For simplicity I will ignore existence of {{poll-ratio}} and
{{{}punctuate-ratio{}}}, and just consider {{{}commit-ratio{}}}, and
{{{}process-ratio{}}}.
Let's say an external observer, be it a human reading JMX metrics, or an
automated metric scraping solution, reads the metrics at a random point in
time, uncorrelated with the inner workings of the kafka-streams application.
The application itself works under a steady workload and the stream thread does
1000 iterations every 10 seconds, of which:
* 999 iterations execute only {{process}} taking {{{}1ms{}}}, resulting in
{{commit-ratio=0}}
* 1 iteration executes {{process}} taking {{1ms}} and {{commit}} taking
{{{}9000ms{}}}, resulting in {{commit-ratio=0.9998889012}}
In no specific order.
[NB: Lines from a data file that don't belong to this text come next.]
-- ==== Sys2Proof/Laws/Step.lean ====
section
/-! SUPPORT. Everything one step can do, said once: the stages S0 to S6 and the run of the fetched instruction
(40_step_cycle.md rules R70 to R77). -/

namespace Sys2Proof.Machine

/-- The ways a step can go, one constructor per way. The `Answer` is what `step` gives. -/
inductive StepCase (s : State) : Answer → Prop where
  | faulted (r : FaultRecord) (hf : s.fault = some r) : StepCase s (.fault (.latched r))
  | warned (hf : s.fault = none) (hh : s.halted = true) : StepCase s (.next s)
  | outOfBounds (hr : s.running) (ho : outside s.pc) : StepCase s (.next (s.raise .pcOutOfBounds none s.pc))
  | overflow (hr : s.running) (hp : s.pc.toInt = 7) (mn : Mnemonic) (hl : lookupOp (s.mem.read 7) = (mn, true)) :
      StepCase s (.next (s.countStep.advancePc.raise .pcOverflowDuringFetch (some mn) 8))
  | oneCell (hr : s.running) (p : Addr) (hp : s.pc.toInt = p.val) (mn : Mnemonic)
      (hl : lookupOp (s.mem.read p) = (mn, false)) :
      StepCase s (exec (assemble mn (s.mem.read p) 0) s.countStep)
  | twoCells (hr : s.running) (p q : Addr) (hp : s.pc.toInt = p.val) (hq : q.val = p.val + 1) (mn : Mnemonic)
      (hl : lookupOp (s.mem.read p) = (mn, true)) :
      StepCase s (exec (assemble mn (s.mem.read p) (s.mem.read q)) s.countStep.advancePc)

/-- Every step goes one of these ways. -/
theorem step_case (s : State) : StepCase s (step s) := by
  rcases hf : s.fault with _ | r
  · rcases hh : s.halted with _ | _
    · have hr : s.running := ⟨hh, hf⟩
      rcases hb : boundsCheck s.pc with _ | p
      · have h : step s = .next (s.raise .pcOutOfBounds none s.pc) := by simp [step, prepare, hf, hh, hb]
        rw [h]
        exact .outOfBounds hr ((boundsCheck_eq_none _).mp hb)
      · have hp := (boundsCheck_eq_some _ _).mp hb
        rcases hl : lookupOp (s.mem.read p) with ⟨mn, _ | _⟩
        · have h : step s = exec (assemble mn (s.mem.read p) 0) s.countStep := by
            simp [step, prepare, fetchDecode, hf, hh, hb, hl]
          rw [h]
          exact .oneCell hr p hp mn hl
        · rcases fetchOperand_cases mn s.countStep p hp with ⟨q, hq, _, ho⟩ | ⟨h7, h8, ho⟩
          · have h : step s = exec (assemble mn (s.mem.read p) (s.mem.read q)) s.countStep.advancePc := by
              simp [step, prepare, fetchDecode, hf, hh, hb, hl, ho]
            rw [h]
            exact .twoCells hr p q hp hq mn hl
          · have h : step s = .next (s.countStep.advancePc.raise .pcOverflowDuringFetch (some mn) 8) := by
              simp only [step, prepare, fetchDecode, hf, hh, hb, hl, ho, State.countStep_mem, h8]
              rfl
            rw [h]
            subst h7
            exact .overflow hr hp mn hl
    · have h : step s = .next s := by simp [step, prepare, hf, hh]
      rw [h]
      exact .warned hf hh
  · have h : step s = .fault (.latched r) := by simp [step, prepare, hf]
    rw [h]
    exact .faulted r hf

/-- A step of a RUNNING machine on a one-cell opcode. -/
theorem step_oneCell (s : State) (hr : s.running) (p : Addr) (hp : s.pc.toInt = p.val) (mn : Mnemonic)
    (hl : lookupOp (s.mem.read p) = (mn, false)) : step s = exec (assemble mn (s.mem.read p) 0) s.countStep := by
  simp [step, prepare, fetchDecode, hr.1, hr.2, boundsCheck_of_toInt _ _ hp, hl]

/-- A step of a RUNNING machine on a two-cell opcode with a cell after it. -/
theorem step_twoCells (s : State) (hr : s.running) (p q : Addr) (hp : s.pc.toInt = p.val) (hq : q.val = p.val + 1)
    (mn : Mnemonic) (hl : lookupOp (s.mem.read p) = (mn, true)) :
    step s = exec (assemble mn (s.mem.read p) (s.mem.read q)) s.countStep.advancePc := by
  rcases fetchOperand_cases mn s.countStep p hp with ⟨q', hq', _, ho⟩ | ⟨h7, _, _⟩
  · obtain rfl : q = q' := Fin.ext (by omega)
    simp [step, prepare, fetchDecode, hr.1, hr.2, boundsCheck_of_toInt _ _ hp, hl, ho]
  · have := addr_lt q
    subst h7
    have : (7 : Addr).val = 7 := rfl
    omega

/-- A step of a RUNNING machine on an operand-consuming opcode at address 7. -/
theorem step_overflow (s : State) (hr : s.running) (hp : s.pc = 7) (mn : Mnemonic)
    (hl : lookupOp (s.mem.read 7) = (mn, true)) :
    step s = .next (s.countStep.advancePc.raise .pcOverflowDuringFetch (some mn) 8) := by
  have hp' : s.pc.toInt = (7 : Addr).val := by
    rw [hp]
    rfl
  rcases fetchOperand_cases mn s.countStep 7 hp' with ⟨q, hq, _, _⟩ | ⟨_, h8, ho⟩
  · have := addr_lt q
    have : (7 : Addr).val = 7 := rfl
    omega
  · simp only [step, prepare, fetchDecode, hr.1, hr.2, boundsCheck_of_toInt _ _ hp', hl, ho, State.countStep_mem, h8]
    rfl

/-- A step of a machine that fetches a one-cell opcode. -/
theorem step_of_fetchesOpcode (s : State) (op : Word) (mn : Mnemonic) (hf : s.fetchesOpcode op)
    (hl : lookupOp op = (mn, false)) : step s = exec (assemble mn op 0) s.countStep := by
  obtain ⟨hr, p, hp, rfl⟩ := hf
  exact step_oneCell s hr p hp mn hl

/-- A step of a machine that fetches a two-cell opcode and its operand. -/
theorem step_of_fetchesPair (s : State) (op a : Word) (mn : Mnemonic) (hf : s.fetchesPair op a)
    (hl : lookupOp op = (mn, true)) : step s = exec (assemble mn op a) s.countStep.advancePc := by
  obtain ⟨hr, p, q, hp, hq, rfl, rfl⟩ := hf
  exact step_twoCells s hr p q hp hq mn hl

/-- The ways a step can give a next state, one constructor per way: the inversion of `step`. -/
inductive NextCase (s : State) : State → Prop where
  | warned (hf : s.fault = none) (hh : s.halted = true) : NextCase s s
  | outOfBounds (hr : s.running) (ho : outside s.pc) : NextCase s (s.raise .pcOutOfBounds none s.pc)
  | overflow (hr : s.running) (hp : s.pc = 7) (mn : Mnemonic) (hl : lookupOp (s.mem.read 7) = (mn, true)) :
      NextCase s (s.countStep.advancePc.raise .pcOverflowDuringFetch (some mn) 8)
  | oneCell (t : State) (hr : s.running) (p : Addr) (hp : s.pc.toInt = p.val) (mn : Mnemonic)
      (hl : lookupOp (s.mem.read p) = (mn, false)) (he : ExecEffect s.countStep (assemble mn (s.mem.read p) 0) t) :
      NextCase s t
  | twoCells (t : State) (hr : s.running) (p q : Addr) (hp : s.pc.toInt = p.val) (hq : q.val = p.val + 1)
      (mn : Mnemonic) (hl : lookupOp (s.mem.read p) = (mn, true)) (i : Instr)
      (hi : assemble mn (s.mem.read p) (s.mem.read q) = i) (hm : i.mnemonic = mn)
      (he : ExecEffect s.countStep.advancePc i t) : NextCase s t

/-- A next state of a step comes about in one of these ways. -/
theorem next_case (s t : State) (h : step s = .next t) : NextCase s t := by
  have key : ∀ a, StepCase s a → a = .next t → NextCase s t := by
    intro a hc ha
    cases hc with
    | faulted r hf => cases ha
    | warned hf hh =>
      cases ha
      exact .warned hf hh
    | outOfBounds hr ho =>
      cases ha
      exact .outOfBounds hr ho
    | overflow hr hp mn hl =>
      cases ha
      exact .overflow hr (word_of_toInt _ 7 hp) mn hl
    | oneCell hr p hp mn hl => exact .oneCell t hr p hp mn hl (effect_of_exec _ _ _ ha)
    | twoCells hr p q hp hq mn hl =>
      exact .twoCells t hr p q hp hq mn hl _ rfl (assemble_mnemonic _ _ _) (effect_of_exec _ _ _ ha)
  exact key _ (step_case s) h

end Sys2Proof.Machine
end

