/-- Settles O41: each of the seven values selects a mnemonic with no effect of its own, so its step is the count, the
operand fetch of the two-cell ones and the final advance; at address 7 that fetch overflows, as for any two-cell
opcode. -/
theorem logicAndShiftStubsDoNothing : Obligations.LogicAndShiftStubsDoNothing := by
  refine ⟨fun s op a hop hf => ?_, fun s op hop hf => ?_, fun s mn hr hp hl _ => ?_⟩
  · obtain ⟨mn, hl, hmn⟩ := lookupOp_twoCellStub hop
    exact step_noOp_of_fetchesPair s op a mn hf hl hmn
  · obtain ⟨mn, hl, hmn⟩ := lookupOp_oneCellStub hop
    exact step_noOp_of_fetchesOpcode s op mn hf hl hmn
  · exact stepOutcome_overflow s hr hp _ rfl mn hl

end Sys2Proof.Machine
end

section
/-! Proof of the statement about the conditional jumps (46_stub_cond_jumps.md rule R150): the opcode table has a row for
each of them, and as two-cell mnemonics with no effect of their own they obey the step rule of OR and AND. No lemma
depends on the values of decision D3, beyond that the rows have distinct words. -/

namespace Sys2Proof.Machine

/-- Every mnemonic but UNKNOWN has a row (rules R54, R57). -/
theorem exists_row_of_mnemonic {mn : Mnemonic} (h : mn ≠ .unknown) : ∃ r ∈ opTable, r.mnemonic = mn := by
  cases mn with
  | unknown => exact absurd rfl h
  | _ => simp [opTable]

/-- The value of every row is in the range of a cell (rules R53, R54). -/
theorem toInt_ofInt_row_value : ∀ r ∈ opTable, (BitVec.ofInt Config.W r.value).toInt = r.value := by decide

/-- A cell that looks up as an operand-consuming mnemonic takes the next cell (rule R59). -/
theorem lookupOp_of_consumesOperand {op : Word} (h : (lookupOp op).1.consumesOperand = true) :
    lookupOp op = ((lookupOp op).1, true) :=
  Prod.ext rfl ((consumesOperand_lookupOp op).symm.trans h)

/-- Every operand-consuming mnemonic has an opcode: the word of its row. -/
theorem exists_lookupOp_of_consumesOperand {mn : Mnemonic} (h : mn.consumesOperand = true) :
    ∃ op, lookupOp op = (mn, true) := by
  have hne : mn ≠ .unknown := by
    rintro rfl
    cases h
  obtain ⟨r, hr, rfl⟩ := exists_row_of_mnemonic hne
  have hmn : (lookupOp (BitVec.ofInt Config.W r.value)).1 = r.mnemonic :=
    congrArg Prod.fst (lookupOp_of_row hr (toInt_ofInt_row_value r hr))
  exact ⟨_, hmn ▸ lookupOp_of_consumesOperand (hmn.symm ▸ h)⟩

/-- The conditional jumps, OR and AND take an operand and have no effect of their own (rules R137, R150). -/
theorem Mnemonic.consumesOperand_and_not_effective {mn : Mnemonic}
    (h : mn.isCondJumpStub = true ∨ mn = .or ∨ mn = .and) :
    mn.consumesOperand = true ∧ mn ∉ [Mnemonic.sta, .lda, .add, .sub, .jmp, .hlt] := by
  rcases h with h | rfl | rfl
  · exact ⟨(Mnemonic.consumesOperand_and_ne_jmp (.inr h)).1, Mnemonic.not_effective (.inr (.inr h))⟩
  · exact ⟨rfl, Mnemonic.not_effective (.inr (.inl rfl))⟩
  · exact ⟨rfl, Mnemonic.not_effective (.inr (.inl rfl))⟩

/-- Settles O42: each of the ten has a row that takes an operand; a step of one, like one of OR or AND, is the count, the
operand fetch and the final advance; at address 7 that fetch overflows, as for any two-cell opcode. -/
theorem conditionalJumpsFallThrough : Obligations.ConditionalJumpsFallThrough := by
  refine ⟨fun mn hmn => ?_, fun s op a hop hf => ?_, fun s mn hr hp hl _ => ?_⟩
  · exact exists_lookupOp_of_consumesOperand (Mnemonic.consumesOperand_and_not_effective (.inl hmn)).1
  · obtain ⟨hcons, hno⟩ := Mnemonic.consumesOperand_and_not_effective hop
    exact step_noOp_of_fetchesPair s op a _ hf (lookupOp_of_consumesOperand hcons) hno
  · exact stepOutcome_overflow s hr hp _ rfl mn hl

end Sys2Proof.Machine
end

section
/-! Proof of the statement about precise faults (60_exceptions.md rules R168, R169). -/

namespace Sys2Proof.Machine

/-- How a step can latch a record (rule R169): the program-counter check raises it in the state as it was, and every
other check once the step has counted and `pc` stands at the operand cell. A one-cell opcode raises none. -/
theorem NextCase.eq_raise_of_fault {s t : State} (h : NextCase s t) (hs : s.fault = none) (ht : t.fault ≠ none) :
    t = s.raise .pcOutOfBounds none s.pc ∨
    ∃ c mn a, c ≠ .pcOutOfBounds ∧ t = s.countStep.advancePc.raise c (some mn) a := by
  cases h with
  | warned => exact absurd hs ht
  | outOfBounds => exact .inl rfl
  | overflow _ _ mn => exact .inr ⟨_, mn, 8, by decide, rfl⟩
  | oneCell _ _ _ _ mn hl he =>
    rcases oneCell_effect _ _ _ mn hl he with ⟨_, rfl⟩ | ⟨_, rfl⟩ <;> exact absurd hs ht
  | twoCells _ _ _ _ _ _ _ _ i _ _ he =>
    rcases he.fault_cases with hf | ⟨c, a, rfl, _, hc⟩
    · exact absurd (hf.trans hs) ht
    · have hne : c ≠ .pcOutOfBounds := by rcases hc with ⟨rfl, _⟩ | ⟨rfl, _⟩ <;> decide
      exact .inr ⟨c, i.mnemonic, a, hne, rfl⟩

/-- Settles O22: a step that latches a record is a `raise`, which keeps every element but the latch, of the state as it
was or of the one that has counted and advanced once. -/
theorem faultsArePrecise : Obligations.FaultsArePrecise := by
  intro s t r hs hstep ht
  rcases (next_case s t hstep).eq_raise_of_fault hs (by simp [ht]) with rfl | ⟨c, mn, a, hc, rfl⟩
  · cases ht
    exact ⟨rfl, rfl, rfl, fun _ => ⟨rfl, rfl⟩, fun hne => absurd rfl hne⟩
  · cases ht
    exact ⟨rfl, rfl, rfl, fun heq => absurd heq hc, fun _ => ⟨rfl, rfl⟩⟩

end Sys2Proof.Machine
end

section
/-! Proofs of the statements about the host's operations (70_reset_and_hazards.md rules R181, R184, R185). -/

namespace Sys2Proof.Machine

/-- A load with a value outside the range of rule R3 gives no machine (rule R181). -/
theorem State.load_eq_none (s : State) (image : Vector Int Config.memSize) (accInit : Int)
    (h : (∃ i, image.get i < intMin ∨ intMax < image.get i) ∨ accInit < intMin ∨ intMax < accInit) :
    s.load image accInit = none := by
  rw [State.load_eq, if_neg]
  rintro ⟨himage, hacc⟩
  rcases h with ⟨i, hi⟩ | ha
  · have := himage i
    omega
  · omega

/-- A waiting session refuses a load that gives no machine, and stays as it was. -/
theorem Session.apply_load_of_eq_none (c : Session) (image : Vector Int Config.memSize) (accInit : Int)
    (hc : c.phase = .awaitingLoad) (h : c.machine.load image accInit = none) :
    c.apply (.load image accInit) = (.refused .valueOutOfRange, c) := by
  simp [Session.apply, hc, h]

/-- Settles O4: a value out of range gives no machine to launch. -/
theorem loadRefusesValueOutOfRange : Obligations.LoadRefusesValueOutOfRange :=
  fun c image accInit hc h => c.apply_load_of_eq_none image accInit hc (c.machine.load_eq_none image accInit h)

/-- Settles O5, by the phase of the session: each phase fixes what Step and Load answer, and Observe reads the machine
alike in both. -/
theorem hostOperationsKeepTheirOrder : Obligations.HostOperationsKeepTheirOrder := by
  rintro ⟨phase, machine⟩
  cases phase with
  | awaitingLoad => exact ⟨fun _ => rfl, nofun, rfl, rfl⟩
  | launched => exact ⟨nofun, fun _ => ⟨fun _ _ => rfl, rfl⟩, rfl, rfl⟩

end Sys2Proof.Machine
end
But we will assume that two committing iterations never
happen one after another (the issue still exists without this assumption, the
math just gets harder. Also the assumption is realistic given how kafka streams
works).
The ratio metrics are always updated at the end of an iteration. Therefore
metric values corresponding to iteration number I, are visible for the duration
of iteration number I+1. In that 10s period, there's only 1ms during which the
{{commit-ratio=0.9998889012}} can be observed, as 1ms later one of the short
iterations completes and overwrites the metric values. During the remaining
9999ms a {{commit-ratio=0}} would be observed. Therefore our random observer
has 99.99% probability of observing a {{{}commit-ratio=0{}}}, even though the
{{{}StreamThread{}}}, spends 90% of its time on {{commit}}
h2. Solution
This ticket is a sibling of KAFKA-18369 I wanted to report it as a separate
ticket as these are different metrics, with currently different implementation,
affected by a different problem that needs a separate explanation. But in my
opinion the ratio metrics of {{StreamThread}} and {{DefaultStateUpdate}} should
work, and be implemented the same way, so when it comes to a solution I will
just refer to the ongoing discussion in KAFKA-18369.